NZ Newswire logoNZ Newswire 16/05/2017

Scientist performing microbial tests. © Shutterstock Scientist performing microbial tests. New Zealand's relative isolation offers no protection from the deadly global growth in antimicrobial resistance, an Auckland University microbiologist says.

Dr Siouxsie Wiles says the country is as vulnerable as the rest of the world.

She says New Zealand has higher rates of many infectious diseases than countries like the United States, Britain and Australia, and a growing number of those organisms are becoming resistant to medicines.

New Zealanders also travel a lot, and each trip increases the opportunity to bring resistant organisms back.

"We are also breeding them here ourselves, especially by the way we use and abuse antibiotics," she said.

Dr Wiles is a councillor with the Royal Society Te Aparangi, which has released its latest report, a summary of research on antimicrobial resistance.

Microbes' resistance to medicines used to treat infectious diseases is predicted to kill more than 10 million people worldwide every year by 2050 and to have major impacts on animal health.
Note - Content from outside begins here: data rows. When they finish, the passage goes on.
-- ==== Sys2Proof/Machine/Otp.lean ====
section
/-! DEFINITION. The HOTP/TOTP counter-to-passcode truncator (43_otp.md R101 to R107) and the commands HOTP (R108) and TOTP
(R110). -/

namespace Sys2Proof.Machine

/-- The checks of HOTP and TOTP in the order of R103: the key limit (R101), then the digit count (R102). -/
def otpChecks (dig : Nat) (w : Window) : Except ErrCode Unit :=
  if Config.hotpKeyMax < w.keyLen.toNat then .error .inputSize
  else if Config.digitsMin ≤ dig ∧ dig ≤ Config.digitsMax then .ok ()
  else .error .processing

/-- R105: the dynamic truncation of the 20-byte HMAC result. -/
def truncateDigest (hs : List Byte) : Nat :=
  let offset := (hs.getD 19 0#8 &&& 0x0f#8).toNat
  let p := be32 ((hs.drop offset).take 4)
  (p &&& 0x7fffffff#32).toNat

/-- R107: the passcode. -/
def passcode (dig : Nat) (hs : List Byte) : Nat := truncateDigest hs % 10 ^ dig

/-- The segment `(CNTBUF, 0, 8)` (R104). -/
def counterSegment : Segment := ⟨.cntbuf, 0#32, 8⟩

/-- R104: the buffers with CNTBUF holding the counter. -/
def withCounter (bufs : Buffers) (counter : Nat) : Buffers := { bufs with cntbuf := be64bytes counter }

/-- The pending writes of HOTP and TOTP for the HMAC result `h` (R108). -/
def pendOtp (dig : Nat) (h : HashState) : List (Reg × Word) :=
  pendDigest h ++ [(.otp, BitVec.ofNat 32 (passcode dig (digestBytes h)))]

/-- R108: `HOTP_exec(d, R, M)` for a counter; TOTP delegates to it (R110). -/
def otpResult (dig counter : Nat) (w : Window) (m : MsgMem) : Except ErrCode (List (Reg × Word)) :=
  match otpChecks dig w with
  | .error code => .error code
  | .ok _ =>
    match hmacCore m (withCounter noBuffers counter) (keySegment w) counterSegment with
    | .error code => .error code
    | .ok h => .ok (pendOtp dig h)

/-- R110: TOTP's counter, `now div TOTP_STEP`. -/
def totpCounter (w : Window) : Nat := timestampOf w / Config.totpStep

/-- R108: HOTP on the counter registers. -/
def hotpResult (dig : Nat) (w : Window) (m : MsgMem) : Except ErrCode (List (Reg × Word)) :=
  otpResult dig (counterOf w) w m

/-- R110: TOTP on the timestamp registers. -/
def totpResult (dig : Nat) (w : Window) (m : MsgMem) : Except ErrCode (List (Reg × Word)) :=
  otpResult dig (totpCounter w) w m

/-- HOTP (R108): a passcode from a key and a counter. -/
def execHotp (dig : Nat) (s : State) : Host.Outcome State Fault Refusal :=
  .next (complete (hotpResult dig s.win s.mm) s)

/-- TOTP (R110): a passcode from a key and a Unix time. -/
def execTotp (dig : Nat) (s : State) : Host.Outcome State Fault Refusal :=
  .next (complete (totpResult dig s.win s.mm) s)

end Sys2Proof.Machine
end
Dr Wiles said antimicrobial resistance was not new, "but the problem is we are running out of medicines that work".

She said the issue ranked with climate change in seriousness.

All New Zealanders could help by practising high standards of hygiene, taking antibiotics only as prescribed and not insisting on antibiotics from doctors and vets.

New Zealand has made a commitment to the World Health Organisation to have a national antimicrobial resistance action plan.

However, the Royal Society Te Aparangi report warns that the plan will likely only delay and reduce the severity of the impact in New Zealand.

Dr Wiles said the same was likely to apply to the research under way here and overseas to develop new antimicrobial medicines.

"It may buy us time, but we are unlikely to find the silver bullet."